Definition
A landing gear arrangement consisting of two main wheels located forward of the airplane's center of gravity and a single small wheel or skid at the tail. With the tailwheel on the ground, the airplane sits in a nose-high attitude.
Plain English
A landing gear setup with two big wheels under the wings or fuselage near the front, and one small wheel under the tail. The airplane rests with its nose pointed up when parked.
Context Anchor
Seen in aircraft descriptions, ground handling discussions, takeoff and landing training, and comparisons with tricycle landing gear.
Derivation
Called 'conventional' because this was the standard layout for nearly all airplanes in the early decades of aviation, before the tricycle gear (nosewheel forward) became dominant.
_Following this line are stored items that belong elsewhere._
/-! ### CTRL -/

/-- A quay's registers lie in its own island (R28). -/
theorem islandOf_quayBase (hq : q < 16) : islandOf (quayBase q) = 8 + q := by
  interval_cases q <;> rfl

/-- The owner's change of CTRL to values in their ranges takes effect and is logged, and another is counted (R244). -/
theorem quayCtrl_of_change {x y : Quay} (hq : q < 16) (hroom : s.auditFull = false) (hreach : s.isolated (8 + q) = false)
    (hx : x = s.getQuay q) (hy : y = x.withCtrl v) (hchange : x ≠ y) :
    (y.ctrlOk = true → x.gwEn = y.gwEn →
      quayCtrl .pf q v s = auditLog 1 .ok 0x10 1 0 (quayBase q) v (s.setQuay q y)) ∧
    (y.ctrlOk = false → quayCtrl .pf q v s = bump (permAddr (quayBase q)) s) := by
  subst hx hy
  have hmine : s.isolated (islandOf (quayBase q)) = false := by rwa [islandOf_quayBase hq]
  refine ⟨fun hok hgw => ?_, fun hbad => ?_⟩
  · unfold quayCtrl
    simp only [hok, Bool.and_true, Bool.true_or]
    refine (if_neg hq.not_ge).trans ((regGuard_of_permitted hroom hmine).trans ?_)
    simp only [policyWrite, decide_eq_true hchange, if_true, hgw, ne_eq, not_true_eq_false, if_false]
    rfl
  · unfold quayCtrl
    simp only [hbad, Bool.and_false, Bool.false_or, decide_eq_false hchange]
    exact (if_neg hq.not_ge).trans (regGuard_of_refused hroom hmine)

end Sys2Proof.Machine

namespace Sys2Proof.Proofs

open Sys2Proof.Machine Sys2Proof.Claims

/-- Settles O46: a frame meets the checks of R217 in their order; flits, keys, links, moves and CTRL act as their lemmas
say. -/
theorem quayReceiveSide : Obligations.QuayReceiveSide := by
  unfold Obligations.QuayReceiveSide
  refine ⟨?frame, ?flit, ?key, fun q s hon hq => ⟨fun hup => ?down, ?up⟩, ?move, ?ctrl⟩
  case frame =>
    intro q fr bad framing h ok x s hon hruns hdom hlink hhdr hx
    subst hx
    have hrx : s.quayRx q := ⟨hruns, hdom, hlink⟩
    rw [exec_of_run (f := receiveFrame q fr bad framing) hon rfl]
    refine ⟨fun hbad => by rw [receiveFrame_of_bad hrx hbad], fun hgood hlen => by rw [receiveFrame_of_framing hrx hgood hlen],
      fun hgood hframed hmin hmax => ?_⟩
    have hframe : WellFramed fr bad framing := ⟨hgood, hframed, hmin, hmax⟩
    refine ⟨fun hstranger => by rw [receiveFrame_of_stranger hrx hframe hhdr hstranger], ?_⟩
    intro k key d u hdest hopen hsrc hroom hok hversion htyp hplen hseq hfind hkey hplain
    rw [receiveFrame_of_decrypted hrx hframe hhdr hdest hopen hsrc hroom hok hversion htyp hplen hseq hfind hkey hplain]
    exact ⟨fun hepoch => by rw [if_neg (by simp [hepoch])], fun hepoch => by rw [if_pos (by simp [hepoch])]; rfl⟩
  case flit =>
    intro i f x s hon hx hopen hruns hdom hnext hf hdone htyp hfed hrecv
    subst hx
    rw [exec_of_run (f := releaseFrame fedFrame i) hon rfl,
      releaseFrame_of_flit hopen hruns hdom hnext hf hdone htyp hfed hrecv]
    exact ⟨fun hready => by rw [if_pos hready], fun hbusy => by rw [if_neg (ne_true_of_eq_false hbusy)]⟩
  case key =>
    intro i x k n s u hon hx hfind hderive
    subst hx
    rw [exec_of_run (f := rxDerived i) hon rfl, rxDerived_of_key hfind hderive]
  case down => rw [exec_of_run (f := linkFalls q) hon rfl, linkFalls_of_up hq hup]
  case up => rw [exec_of_run (f := linkRises q) hon rfl, linkRises_of_quay hq]
  case move =>
    intro i q q' x s hon hx hmigr hst hhome
    subst hx
    rw [exec_of_run (f := moveComplete i) hon rfl]
    refine ⟨fun hdown => ⟨_, rfl, ?_⟩, fun hup hhomed hreplay => ⟨_, rfl, ?_⟩⟩
    · rw [moveComplete_of_down hmigr hst hhome hdown]
      rfl
    · rw [moveComplete_of_fit hmigr hst hhome hup hhomed hreplay]
      rfl
  case ctrl =>
    intro q v x y s hon hq hroom hreach hx hy hchange
    obtain ⟨hfit, hunfit⟩ := quayCtrl_of_change hq hroom hreach hx hy hchange
    rw [exec_of_run (f := quayCtrl .pf q v) hon rfl]
    exact ⟨fun hok hgw => by rw [hfit hok hgw], fun hbad => by rw [hunfit hbad]⟩

end Sys2Proof.Proofs
end


section
/-! The SPDM requests of a connection and of its sessions (O56). -/

namespace Sys2Proof.Machine

open Sys2Proof.Claims

variable {h : SpdmHdr} {s u v w : State}

/-! ### Serving a message -/

/-- A message that a channel in service takes, outside a session or in one that exists (R44, R456). -/
theorem spdmTake_of_served {stage sessStage : Nat} {inSess : Option Bool} {f : State → State}
    (hserves : s.spdmServes h = true) :
    spdmTake h stage inSess sessStage f s =
      match h.sess, (spdmNoted h s).spdmSess h with
      | some _, none => spdmNoted h s
      | some _, some x =>
        let t := updSess h (fun x => { x with seqReq := x.seqReq + 1, seqRsp := x.seqRsp + 1 }) (spdmNoted h s)
        if inSess = some false ∨ x.stage ≠ sessStage then spdmError h 4 0 [] t else f t
      | none, _ =>
        if inSess = some true ∨ ((spdmNoted h s).conn h.ch).stage < stage then spdmError h 4 0 [] (spdmNoted h s)
        else f (spdmNoted h s) :=
  if_neg (by simp [hserves])

/-- Outside any session the connection's stage decides (R456). -/
theorem spdmTake_outside {stage sessStage : Nat} {inSess : Option Bool} {f : State → State} (hout : SpdmOutside h s u) :
    spdmTake h stage inSess sessStage f s =
      if inSess = some true ∨ (u.conn h.ch).stage < stage then spdmError h 4 0 [] u else f u := by
  obtain ⟨-, hserves, hsess, rfl⟩ := hout
  rw [spdmTake_of_served hserves, hsess]

/-- A request of a stage that the connection has reached is answered. -/
theorem spdmTake_outside_of_reached {stage sessStage : Nat} {inSess : Option Bool} {f : State → State}
    (hout : SpdmOutside h s u) (hin : inSess ≠ some true) (hstage : stage ≤ (u.conn h.ch).stage) :
    spdmTake h stage inSess sessStage f s = f u := by
  rw [spdmTake_outside hout, if_neg (by simp [hin, hstage])]

/-- A request before its stage is out of order. -/
theorem spdmTake_outside_of_early {stage sessStage : Nat} {inSess : Option Bool} {f : State → State}
    (hout : SpdmOutside h s u) (hstage : (u.conn h.ch).stage < stage) :
    spdmTake h stage inSess sessStage f s = spdmError h 4 0 [] u := by
  rw [spdmTake_outside hout, if_pos (.inr hstage)]

/-- In a session the session's stage decides (R456). -/
theorem spdmTake_inside {stage id st : Nat} {x : SpdmSess} {inSess : Option Bool} {f : State → State}
    (hin : SpdmInside h id st x s u) (hmay : inSess ≠ some false) : spdmTake h stage inSess st f s = f u := by
  obtain ⟨-, hserves, hsess, hfound, hstage, rfl⟩ := hin
  rw [spdmTake_of_served hserves, hsess, hfound]
  exact if_neg (by simp [hmay, hstage])

/-- A request that belongs outside any session is out of order in one. -/
theorem spdmTake_inside_of_outside_only {stage id st ss : Nat} {x : SpdmSess} {f : State → State}
    (hin : SpdmInside h id st x s u) : spdmTake h stage (some false) ss f s = spdmError h 4 0 [] u := by
  obtain ⟨-, hserves, hsess, hfound, -, rfl⟩ := hin
  rw [spdmTake_of_served hserves, hsess, hfound]
  exact if_pos (.inl rfl)

/-! ### Signatures -/

/-- A random value leaves the moorings and the audit unit. -/
theorem drbg_frame {n : Nat} {k : Bytes} (hdraw : drbg n s = some (k, v)) : v.moor = s.moor ∧ v.audit = s.audit := by
  unfold drbg at hdraw
  split at hdraw
  · exact nomatch hdraw
  · dsimp only at hdraw
    split at hdraw
    · exact nomatch hdraw
    · next t ht =>
      obtain ⟨-, rfl⟩ := Prod.mk.inj (Option.some.inj hdraw)
      split at ht
      · obtain rfl := Option.some.inj ht
        exact ⟨rfl, rfl⟩
      · unfold reseed at ht
        split at ht
        · exact nomatch ht
        · obtain rfl := Option.some.inj ht
          exact ⟨rfl, rfl⟩

/-- A signature leaves the moorings and the persistent registers. -/
theorem signEc_frame {m sig : Bytes} (hsign : signEc m s = some (sig, v)) : v.moor = s.moor ∧ v.audit = s.audit := by
  unfold signEc at hsign
  split at hsign
  · obtain ⟨-, rfl⟩ := Prod.mk.inj (Option.some.inj hsign)
    exact ⟨rfl, rfl⟩
  · obtain ⟨⟨k, t⟩, hdraw, hpair⟩ := Option.map_eq_some_iff.mp hsign
    obtain ⟨-, rfl⟩ := Prod.mk.inj hpair
    exact drbg_frame hdraw

/-- A follower of a pilot, or a holder of an identity, signs (R461). -/
theorem not_unsigned (hidentity : s.follower = true ∨ s.att.store.valid = true) :
    ¬(!(s.follower || s.att.store.valid)) = true := by
  obtain h | h := hidentity <;> simp [h]

theorem sessWorld_of_frame {c : Channel} {leaf : Option Bytes} (hmoor : v.moor = s.moor) (haudit : v.audit = s.audit) :
    v.sessWorld c leaf = s.sessWorld c leaf := by
  unfold State.sessWorld State.ownerHash
  rw [hmoor, haudit]

end Sys2Proof.Machine

namespace Sys2Proof.Proofs

open Sys2Proof.Machine Sys2Proof.Claims
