-- ==== Sys2Proof/Machine/Operands.lean ====
section
/-! DEFINITION. The operand forms: the checks a command makes on an operand before it does anything (R79, R193), and the
numeric code of a colour name (R74). Immediates are used as they stand (R83). -/

namespace Sys2Proof.Machine

/-- A checked coordinate pair: `none` when `x > 7` or `y > 7` (R101, R125, R138). -/
def coords (x y : BitVec 4) : Option (Nat × Nat) :=
  if x.toNat ≤ 7 ∧ y.toNat ≤ 7 then some (x.toNat, y.toNat) else none

/-- A checked cell, glyph cell or scan index: `none` above 63 (R103, R118, R126, R128, R137). -/
def cellIndex (b : Byte) : Option Nat :=
  if b.toNat ≤ 63 then some b.toNat else none

/-- A checked chunk number: `none` above 4 (R116). -/
def chunkRow (b : Byte) : Option Nat :=
  if b.toNat ≤ 4 then some b.toNat else none

/-- A checked index into `pb_bytes()`: `none` above 127 (R129). -/
def byteIndex (b : Byte) : Option Nat :=
  if b.toNat ≤ 127 then some b.toNat else none

/-- The code of a colour name (R74). -/
def nameCode : ColorName → Byte
  | .off => 0
  | .red => 1
  | .green => 2
  | .blue => 3
  | .yellow => 4
  | .cyan => 5
  | .magenta => 6
  | .white => 7

end Sys2Proof.Machine
end

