-- ==== Sys2Proof/Machine/State.lean ====
section
/-! DEFINITION. The state of the core and of what stands around it, as plain data.
Architectural registers: R10 to R17. Arrays: R18 to R20. Hidden state: R25. The command being executed: R84, R7.
The platform's inputs (R26 to R29, R32) are scripts: the answers and levels still to come, in the order in which the core
samples them; a statement about every state is a statement about every sequence of them. -/

namespace Sys2Proof.Machine

/-- `STATUS.ASTATE` (R11, R150). -/
inductive AState where
  | idle | painting | scrolling | done
deriving DecidableEq, Repr

/-- The fields of `STATUS` (R11); the 8-bit word of it is `Status.word` in Machine/Flags.lean. -/
structure Status where
  busy      : Bool
  astate    : AState
  fonterr   : Bool
  deverr    : Bool
  illcmd    : Bool
  cancelled : Bool
  nodev     : Bool
deriving DecidableEq, Repr

/-- The four abort events (R198). -/
inductive Abort where
  | fontErr | devErr | illCmd | cancelled
deriving DecidableEq, Repr

/-- The platform's answer to one transaction (R44, R45, R50). `silent`: it has not answered when the core looks, and the command
waits (R231). -/
inductive Answer where
  | ok | failed | silent
deriving DecidableEq, Repr

/-- The values an input takes, one for each time the core samples it: those of `next` in order, then `rest` for ever. -/
structure Script (α : Type) where
  next : List α
  rest : α
deriving DecidableEq, Repr

/-- What the host and the platform will present (R26, R32; the oracle inputs of 92_eei_decisions section 7). -/
structure Platform where
  /-- `cmd_valid`, `cmd_data`: the words the host presents, the first one now; none left is `cmd_valid = 0`. -/
  commands : List Word
  /-- `rst`, one sample a step. -/
  rst      : Script Bool
  /-- `cancel`, one sample a between-frames check (R162). -/
  cancel   : Script Bool
  /-- `dev_present`, one sample a `DevAcquire` (R27). -/
  present  : Script Bool
  /-- The answers to the device requests (`Granted` is `ok`). -/
  acquire  : Script Answer
  /-- The answers to the device writes. -/
  write    : Script Answer
  /-- The answers to the font reads. -/
  font     : Script Answer
  /-- After each device event of a flush (R57), whether a clock edge falls between it and what the command does next: how many
  cycles a command takes is not fixed (R236), so a reset may come there (R222). -/
  edge     : Script Bool
  /-- How far `mtime` has moved on each time the core reads it (R29). -/
  ticks    : Script Nat
  /-- What others write to the device while the core does not hold it (R58, R233): (offset, byte) pairs, one list each time
  `othersWrite` takes one. -/
  foreign  : Script (List Host.Cell)
deriving DecidableEq, Repr

/-- The history of transactions (R57), oldest first. Assumption log 12. -/
inductive Event where
  /-- `DevAcquire` with the device present: granted or failed. -/
  | acquire (granted : Bool)
  /-- `DevWrite(off, n, bytes)` and whether it was answered `Ok`. -/
  | write (off : Nat) (bytes : List Byte) (ok : Bool)
  /-- `DevRelease`. -/
  | release
  /-- `FontRead(addr, 16)` and whether it was answered with bytes. -/
  | fontRead (addr : Nat) (ok : Bool)
  /-- The end of a `Pace()`. -/
  | pace
  /-- `rst` was taken (R220). -/
  | reset
deriving DecidableEq, Repr

/-- The statements of the pseudocode of the commands that wait for the platform (`LOOKUP`, `FLUSH`, `FLUSH1`, `SETPIX`,
`STATIC`, `SCROLL`); what each does is `runOp` in Machine/Engine.lean. -/
inductive Op where
  /-- `STATUS.ASTATE <- a`. -/
  | setAState (a : AState)
  /-- `SCHR <- k`. -/
  | setSchr (k : Nat)
  /-- `SCOL <- c`. -/
  | setScol (c : Nat)
  /-- `n <- MSGLEN`. -/
  | latchLen
  /-- `for i in 0 .. 63: PB[i] <- BG`. -/
  | fillBg
  /-- `G <- FontLookup(ch)`; on success `GL <- G`, on failure `raise FontErr` (R117, R155). -/
  | lookup (ch : Byte)
  /-- The same for `MSG[SCHR]` if `SCHR < n`, else nothing (R156, R159). -/
  | lookupMsg
  /-- `blank <-` whether `SCHR` is a trailing character (R156). -/
  | setBlank
  /-- `PB[s] <- ink(glyph_offset(s, o))` for every `s` (R155). -/
  | paint (o : Orient)
  /-- `Shift(o)` (R157). -/
  | shift (o : Orient)
  /-- `Insert(o, SCOL, blank)` (R158). -/
  | insert (o : Orient)
  /-- `Flush(off, n)` from its start; `raise DevErr` if it returns `Failed` (R135, R141). -/
  | flush (off n : Nat)
  /-- `Pace()` from its start (R205). -/
  | pace
  /-- `if cancel = 1 then raise Cancelled` (R162). -/
  | checkCancel
  /-- A lookup that waits for the answer to the read of chunk `row`. -/
  | fontRow (row : Nat)
  /-- A flush that waits for the answer to its device request. -/
  | flushGrant (off n : Nat)
  /-- A flush that holds the device and has not begun its write. -/
  | flushHold (off n : Nat)
  /-- A flush that holds the device and waits for the answer to its write. -/
  | flushWrite (off n : Nat)
  /-- A flush whose write was answered, with `Ok` or not, and that still holds the device. -/
  | flushRelease (ok : Bool)
  /-- A flush that holds nothing any more and has not returned yet: `Ok`, or `Failed` and then `raise DevErr`. -/
  | flushEnd (ok : Bool)
  /-- A pacing wait that has begun. -/
  | paceWait
deriving DecidableEq, Repr

structure State where
  /-- The instance's parameters (R5, R30). -/
  cfg     : Config
  /-- `STATUS` (R11). -/
  status  : Status
  /-- `RES` (R12). -/
  res     : Half
  /-- `FG` (R13). -/
  fg      : Half
  /-- `BG` (R14). -/
  bg      : Half
  /-- `MSGLEN` (R15). -/
  msglen  : Byte
  /-- `SCHR` (R16). -/
  schr    : BitVec 9
  /-- `SCOL` (R17). -/
  scol    : BitVec 3
  /-- `PB[0..63]` (R18). -/
  pb      : Vector Half 64
  /-- `GL[0..63]` (R19); true is lit. -/
  gl      : Vector Bool 64
  /-- `MSG` (R20); its first `MSG_MAX` entries are the instance's. -/
  msg     : Vector Byte 255
  /-- Device held (R25 a). -/
  held    : Bool
  /-- Pace start `t0` (R25 b). -/
  t0      : Nat
  /-- Latched message length `n` (R25 c). -/
  n       : Byte
  /-- Blank flag (R25 c). -/
  blank   : Bool
  /-- The accepted command while it executes (R7 `cmd`, R84). -/
  cmd     : Option Instr
  /-- The rest of its pseudocode, while it waits for the platform (R84, R231). -/
  todo    : List Op
  /-- `index` of the lookup in progress (R115). -/
  fontIdx : Nat
  /-- `G` of the lookup in progress (R115). -/
  glyph   : Vector Bool 64
  /-- What the host and the platform will present. -/
  plat    : Platform
  /-- `mtime` (R29). -/
  mtime   : Nat
  /-- `DEV` (R40), as (offset, byte) pairs, offsets strictly rising; an offset not listed is not known. -/
  dev     : List Host.Cell
  /-- The history (R57). -/
  trace   : List Event
  /-- How many free values have been drawn. -/
  draws   : Nat
deriving DecidableEq, Repr

/-- The core never stops with a fault: it has no traps (R196, R166), every word is accepted and ends (R77, R79), and a platform
that never answers hangs it, which is a waiting state and "not a fault" (R231). So there is no constructor: nothing raises one;
safe. Assumption log 17. -/
inductive Fault where
deriving DecidableEq, Repr

inductive Refusal where
  /-- Raised by an arm of `exec` whose command has no meaning yet, and by nothing else; safe. No arm raises it now. -/
  | notModelled (mnemonic : String)
deriving DecidableEq, Repr

/-- `STATUS` after reset: 0x00 (R31). -/
def Status.reset : Status where
  busy := false
  astate := .idle
  fonterr := false
  deverr := false
  illcmd := false
  cancelled := false
  nodev := false

/-- The platform a fresh model begins with: nothing presented, `rst` and `cancel` low, a device present, every transaction
answered at once, no clock edge inside a flush, `mtime` moving on by `PACE_TICKS` of the default instance between two readings,
no other master (assumption log 5; nothing of it is the core's state). -/
def Platform.quiet : Platform where
  commands := []
  rst := ⟨[], false⟩
  cancel := ⟨[], false⟩
  present := ⟨[], true⟩
  acquire := ⟨[], .ok⟩
  write := ⟨[], .ok⟩
  font := ⟨[], .ok⟩
  edge := ⟨[], false⟩
  ticks := ⟨[], 100⟩
  foreign := ⟨[], []⟩

/-- The core after reset (R31) in a default instance on a quiet platform. `PB` and `MSG` are free values (log 2); `t0`, `n`, the
blank flag and the locals of a lookup are zero (log 6). -/
def State.reset : State where
  cfg := defaultConfig
  status := .reset
  res := 0
  fg := resetFg
  bg := resetBg
  msglen := 0
  schr := 0
  scol := 0
  pb := tabulate 64 Config.freeCell
  gl := tabulate 64 fun _ => false
  msg := tabulate 255 Config.freeChar
  held := false
  t0 := 0
  n := 0
  blank := false
  cmd := none
  todo := []
  fontIdx := 0
  glyph := tabulate 64 fun _ => false
  plat := .quiet
  mtime := 0
  dev := []
  trace := []
  draws := 255

end Sys2Proof.Machine
end

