-- ==== Sys2Proof/Machine/Flags.lean ====
section
/-! DEFINITION. The `STATUS` register: its word (R11), the flag of each abort event (R198), and what `CLRST` clears (R180).
No command computes a condition code (R22). -/

namespace Sys2Proof.Machine

/-- The 2-bit code of `ASTATE` (R11). -/
def AState.code : AState → BitVec 2
  | .idle => 0
  | .painting => 1
  | .scrolling => 2
  | .done => 3

/-- The 8-bit word of `STATUS` (R11): from bit 7 down to bit 0. -/
def Status.word (st : Status) : BitVec 8 :=
  BitVec.ofBool st.nodev ++ BitVec.ofBool st.cancelled ++ BitVec.ofBool st.illcmd ++ BitVec.ofBool st.deverr
    ++ BitVec.ofBool st.fonterr ++ st.astate.code ++ BitVec.ofBool st.busy

/-- `STATUS.<flag of e> <- 1` (R196 step 1; the flags of R198). -/
def Status.raiseFlag (st : Status) : Abort → Status
  | .fontErr => { st with fonterr := true }
  | .devErr => { st with deverr := true }
  | .illCmd => { st with illcmd := true }
  | .cancelled => { st with cancelled := true }

/-- The flag of an abort event (R198). -/
def Status.flag (st : Status) : Abort → Bool
  | .fontErr => st.fonterr
  | .devErr => st.deverr
  | .illCmd => st.illcmd
  | .cancelled => st.cancelled

/-- The mask bit of `CLRST`, which is the flag's own position in `STATUS` (R180, R198 "code"). -/
def Abort.code : Abort → Nat
  | .fontErr => 3
  | .devErr => 4
  | .illCmd => 5
  | .cancelled => 6

/-- The sticky flags whose mask bit is 1 become 0; nothing else of `STATUS` changes (R180). -/
def Status.clear (st : Status) (mask : Half) : Status :=
  { st with
    fonterr := st.fonterr && !mask.getLsbD Abort.fontErr.code
    deverr := st.deverr && !mask.getLsbD Abort.devErr.code
    illcmd := st.illcmd && !mask.getLsbD Abort.illCmd.code
    cancelled := st.cancelled && !mask.getLsbD Abort.cancelled.code }

end Sys2Proof.Machine
end

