-- ==== Sys2Proof/Certificates/Slice0/Obligations.lean ====
section
/-! DEFINITION. The statements for the provers. Each says in its docstring which rules of the spec it formalises.
`s.Ready` is the condition under which a command is accepted at all (R84). Where a statement says that a flush ends in the step
that begins it, its premise (`DeviceAnswers`, `DeviceFails`, `NeverSilent`, `NoEdge`) includes that no clock edge falls inside it
(assumption log 11). -/

open Sys2Proof Sys2Proof.Machine

/-! ### Encoding (30_encoding.md) -/

/-- R70 to R72, R76, R81: decoding the word of any command gives that command back, with every operand at every value its field
admits; and a word whose unread bits are 0 is the word of the command it decodes to. -/
def Obligations.DecodeInvertsEncode : Prop :=
  (∀ i : Instr, decode (encode i) = .ok i) ∧ ∀ w i, decode w = .ok i → w &&& ~~~formatMask i = 0 → encode i = w

/-- R78: the bits that a command's format does not read have no influence, the assembler writes them as 0, and whether a word is
a command at all depends on `op` alone. -/
def Obligations.IgnoredBitsHaveNoInfluence : Prop :=
  (∀ w w' i, decode w = .ok i → w &&& formatMask i = w' &&& formatMask i → decode w' = .ok i) ∧
  (∀ w i, decode w = .ok i → encode i = w &&& formatMask i) ∧
  (∀ w w', opField w = opField w' → (∃ i, decode w = .ok i) → ∃ i, decode w' = .ok i)

/-- R77: the words with no command are those with one of the 38 reserved values of `op`; such a word is accepted like any other,
sets `ILLCMD`, has no other effect, and ends. What the step does around it (it takes the word, samples `rst`, and lets others
write the device: `begun`) is the model's: assumption logs 1, 7 and 11. -/
def Obligations.ReservedWordSetsIllcmdOnly : Prop :=
  (∀ w, (∀ i, decode w ≠ .ok i) ↔ (opField w).toNat ∈ reservedOps) ∧
  ∀ (s : State) w ws, s.Ready → s.plat.rst.now = false → s.plat.commands = w :: ws →
    (opField w).toNat ∈ reservedOps →
    step s = .next { s.begun with
      status := { s.status with illcmd := true }
      plat := { s.begun.plat with commands := ws } }

/-- R71, R73, R76, 95_test_vectors: the fields of a word have the bits of the table, the codes of the orientations are those of
R73, and words written out from the tables decode to the commands they stand for. -/
def Obligations.PrintedWordsDecode : Prop :=
  (∀ w : Word,
    (opField w).toNat = w.toNat / 2 ^ 26 ∧ (oField w).toNat = w.toNat / 2 ^ 24 % 4 ∧ (xField w).toNat = w.toNat / 2 ^ 20 % 16 ∧
    (yField w).toNat = w.toNat / 2 ^ 16 % 16 ∧ (immField w).toNat = w.toNat % 2 ^ 16 ∧
    (aField w).toNat = w.toNat / 2 ^ 16 % 256 ∧ (bField w).toNat = w.toNat / 2 ^ 8 % 256 ∧ (cField w).toNat = w.toNat % 256) ∧
  [0, 1, 2, 3].map Orient.ofCode = [.deg0, .deg90, .deg180, .deg270] ∧
  decode 0x04E0DF21 = .ok (.encrgb 224 223 33) ∧ decode 0x21250000 = .ok (.pixoff .deg90 2 5) ∧
  decode 0x44000441 = .ok (.glyaddr 4 0x41) ∧ decode 0x643F1C07 = .ok (.pbsetl 63 0x1C07) ∧
  decode 0x8A2500E0 = .ok (.setpix .deg180 2 5 0x00E0) ∧ decode 0xAF000000 = .ok (.scroll .deg270) ∧
  decode 0xC0000078 = .ok (.clrst 0x0078)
The name stuck even though tricycle gear is now far more common on modern airplanes.
Why Pilots Care
Conventional gear airplanes handle very differently from tricycle gear airplanes on the ground, especially during takeoff and landing. They require specific training and a tailwheel endorsement, because they are prone to ground looping if mishandled.
Grounding Statement
Picture a tailwheel airplane parked on the ramp: the nose points upward, the main wheels carry most of the weight, and the tail rests on a small wheel at the back.
Intuition Check
“Conventional” does not mean this is the most common landing gear on today’s trainers. Here it means the older, traditional tailwheel-style landing gear arrangement.
Example Sentence 1
Before flying the Piper Cub solo, she had to earn a tailwheel endorsement because it has conventional landing gear.
Example Sentence 2
Many training flights in older airplanes require practice with conventional landing gear to learn proper tailwheel handling.